The average monthly new-vehicle payment fell in February due to a mix of factors driving down the cost of ownership, though affordability remained worse than a year earlier and still well above what the typical U.S. household can afford.
The estimated average monthly payment was at its lowest since October, falling about 2% month-over-month to $765 after peaking in December at $789, according to the Cox Automotive/Moody’s Analytics Vehicle Affordability Index.
Consequently, the estimated weeks of median income needed to buy the average new model dropped from 44.2 in January to 43.2, still up 7% year-over-year.
Cox credited not just lower vehicle prices but also more incentives, growing consumer incomes, and a lowered average loan rate, for increased affordability.
The median income increased slightly by 0.3%, while Kelley Blue Book data show manufacturer incentives also increased and the average new-vehicle transaction price fell 1.4%. Meanwhile, the average new-vehicle loan interest rate fell to 9.2%.

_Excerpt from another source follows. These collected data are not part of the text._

-- ==== Sys2Proof/Machine/Core.lean ====
section
/-! DEFINITION. The machine behind the host's interface. -/

def Sys2Proof.core : Host.Core :=
  { State := Sys2Proof.Machine.State, Fault := Sys2Proof.Machine.Fault,
    Refusal := Sys2Proof.Machine.Refusal, step := Sys2Proof.Machine.step,
    reset := Sys2Proof.Machine.State.reset }
end

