/-- With a tree, DERIVE can fail by a path that is too long only (R173). -/
theorem deriveStage_raised {hw : Hardware} {c d : Arch} {e : ErrCode} {info : Word}
    (htree : c.treeValid = true) (h : deriveStage hw c = .raised e info d) :
    e = .depth ∧ d = c := by
  obtain ⟨hno, -⟩ | ⟨_, -, -, h'⟩ | ⟨-, -, h'⟩ := deriveStage_cases hw c
  · exact absurd htree (by simp [hno])
  all_goals
    rw [h'] at h
    cases h
  exact ⟨rfl, rfl⟩

/-- How BUILD ends, by the stage that ends it (R190, R191), and the flags it then leaves. -/
theorem buildStage_ends (hw : Hardware) (c : Arch) :
    (∃ info, buildStage hw c = .raised .length info c) ∨
    (∃ info d, buildStage hw c = .raised .empty info d ∧ d.ctValid = c.ctValid ∧
      d.treeValid = false) ∨
    (∃ info d, buildStage hw c = .raised .depth info d ∧ d.ctValid = c.ctValid ∧
      d.treeValid = true) ∨
    (∃ d, buildStage hw c = .done d ∧ d.ctValid = true ∧ d.treeValid = true) := by
  rw [buildStage]
  cases hf : freqStage hw c with
  | raised e info d =>
    obtain ⟨rfl, rfl⟩ := freqStage_raised hf
    exact .inl ⟨info, rfl⟩
  | done c₁ =>
    obtain ⟨hct₁, htree₁⟩ := freqStage_flags hf
    rw [Result.andThen_done]
    cases ht : treeStage hw c₁ with
    | raised e info d =>
      obtain ⟨rfl, rfl⟩ := treeStage_raised ht
      exact .inr (.inl ⟨info, d, rfl, hct₁, htree₁⟩)
    | done c₂ =>
      obtain ⟨hct₂, htree₂⟩ := treeStage_flags ht
      rw [Result.andThen_done]
      cases hd : deriveStage hw c₂ with
      | raised e info d =>
        obtain ⟨rfl, rfl⟩ := deriveStage_raised htree₂ hd
        exact .inr (.inr (.inl ⟨info, d, rfl, hct₂.trans hct₁, htree₂⟩))
      | done c₃ =>
        obtain ⟨hct₃, htree₃⟩ := deriveStage_flags hd
        exact .inr (.inr (.inr ⟨c₃, rfl, hct₃, htree₃.trans htree₂⟩))

/-- CT_VALID after BUILD (R40). -/
theorem buildStage_commit_ctValid (hw : Hardware) (c : Arch) : (buildStage hw c).commit.ctValid =
    if (buildStage hw c).commit.err = .ok then true else c.ctValid := by
  obtain ⟨_, h⟩ | ⟨_, _, h, hct, -⟩ | ⟨_, _, h, hct, -⟩ | ⟨_, h, hct, -⟩ := buildStage_ends hw c
  · simp [h]
  · simp [h, hct]
  · simp [h, hct]
  · simp [h, hct]

/-- TREE_VALID after BUILD (R41). -/
theorem buildStage_commit_treeValid (hw : Hardware) (c : Arch) :
    (buildStage hw c).commit.treeValid =
      if (buildStage hw c).commit.err = .ok ∨ (buildStage hw c).commit.err = .depth then true
      else if (buildStage hw c).commit.err = .empty then false else c.treeValid := by
  obtain ⟨_, h⟩ | ⟨_, _, h, -, htree⟩ | ⟨_, _, h, -, htree⟩ | ⟨_, h, -, htree⟩ :=
    buildStage_ends hw c
  · simp [h]
  · simp [h, htree]
  · simp [h, htree]
  · simp [h, htree]

/-! ### The flags after a write -/

/-- The addresses of the first `n` words of region `r`, by numbers (R62). -/
theorem mem_region_iff {a : Addr} {base r n : Nat} (hbase : base = r * 2 ^ 16) (hn : n ≤ 2 ^ 16) :
    (base ≤ a.toNat ∧ a.toNat < base + n) ↔ region a = r ∧ offset a < n := by
  rw [region_eq, offset_eq]
  omega

theorem State.write_arch (s : State) (a : Addr) (v : Word) :
    (s.write a v).arch = (hostWrite s.hw s.arch a v).getD s.arch := by
  obtain ⟨c, hc, h⟩ | ⟨hn, h⟩ := s.write_cases a v
  · rw [h, hc]
    rfl
  · rw [h, hn]
    rfl

/-- An accepted write to CT_LEN or CT_CODE clears CT_VALID, any other write leaves it (R40). -/
theorem State.write_ctValid (s : State) (a : Addr) (v : Word) : (s.write a v).arch.ctValid =
    if (0x40000 ≤ a.toNat ∧ a.toNat < 0x40000 + s.hw.nSym) ∨
      (0x50000 ≤ a.toNat ∧ a.toNat < 0x50000 + s.hw.nSym) then false else s.arch.ctValid := by
  have hsize : s.hw.nSym ≤ 2 ^ 16 := s.hw.nSym_le.trans (by decide)
  simp only [mem_region_iff (base := 0x40000) (r := 4) rfl hsize,
    mem_region_iff (base := 0x50000) (r := 5) rfl hsize, s.write_arch]
  have ho := hostWrite_outcome s.hw s.arch a v
  generalize hostWrite s.hw s.arch a v = o at ho
  cases ho with
  | textLen hr | bitLen hr | text hr | bits hr | freq hr => simp [hr]
  | ctLen hr ho | ctCode hr ho => simp [hr, ho]
  | refused _ _ _ htable =>
    rw [if_neg]
    · rfl
    · rintro (⟨hr, hlt⟩ | ⟨hr, hlt⟩) <;> have := htable (by omega) (by omega) <;> omega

Despite the affordability improvements, Cox Chief Economist Jonathan Smoke said the typical U.S. household can afford just $400 worth of vehicle loan payment per month.
“With an average monthly payment of nearly twice that,” he said, “the new-vehicle market remains heavily skewed toward the most affluent buyers.”
A year earlier, incentives were more plentiful and new-car prices and loan rates lower, as the Federal Reserve has since raised borrowing rates multiple times.